Applications requesting flaring exemptions have diminished significantly since the new rule went into effect as only seven cases from three operators are slated to be heard by the DMR’s Oil and Gas Division at its Aug. 28 hearing. Continental Resources has continued three of its cases from earlier hearings for the commission to determine the volumes and values of flared gas from wells in the Hanson, Temple and Sauk fields of Williams County. As reported in the April 20 edition of Petroleum News Bakken, Continental began a request from the commission to determine the amount of royalties and taxes owed on the natural gas flared from a number of its Williston Basin wells.
Under NDIC rules, natural gas can be flared from a well for a period of one year during which royalties and taxes are not required to be paid by the operator; however, after that one year period, royalties and taxes are to be paid. Continental determined that a number of its wells had flared beyond the one-year royalty and tax exemption period and it was attempting to pay the appropriate royalties and taxes.

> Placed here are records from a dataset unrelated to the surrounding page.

-- ==== Sys2Proof/Machine/System.lean ====
section
/-! DEFINITION. NOP and INIT (46_system.md). -/

namespace Sys2Proof.Machine

/-- NOP (46_system.md R220): only `cseq` advances. -/
def execNop (s : State) : Host.Outcome State Fault Refusal := finish (.ok s)

/-- INIT (46_system.md R221): the reset state of the core; `cseq` is 0, not 1. -/
def execInit (s : State) : Host.Outcome State Fault Refusal := .next (resetCore s)

end Sys2Proof.Machine
end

Statoil submitted an application of reconsideration from the commission to authorize flaring on a well in Catwalk field of Williams County. The same application was made by Brigham Oil & Gas in June for the same well, but the case was dismissed because supplemental evidence was not provided in time for the hearing. Statoil has since obtained the well and has provided the evidence that the commission requested which addresses the amount of surplus gas available for sale and the feasibility of using the surplus gas to operate an electrical generator.
Hunt Oil submitted flaring applications for three wells in Divide County. The company has requested the commission allow flaring on two wells in Alexandria field and one in Sioux Trail field as they are considered economically infeasible now and in the future to connect to a gas gathering line and facility.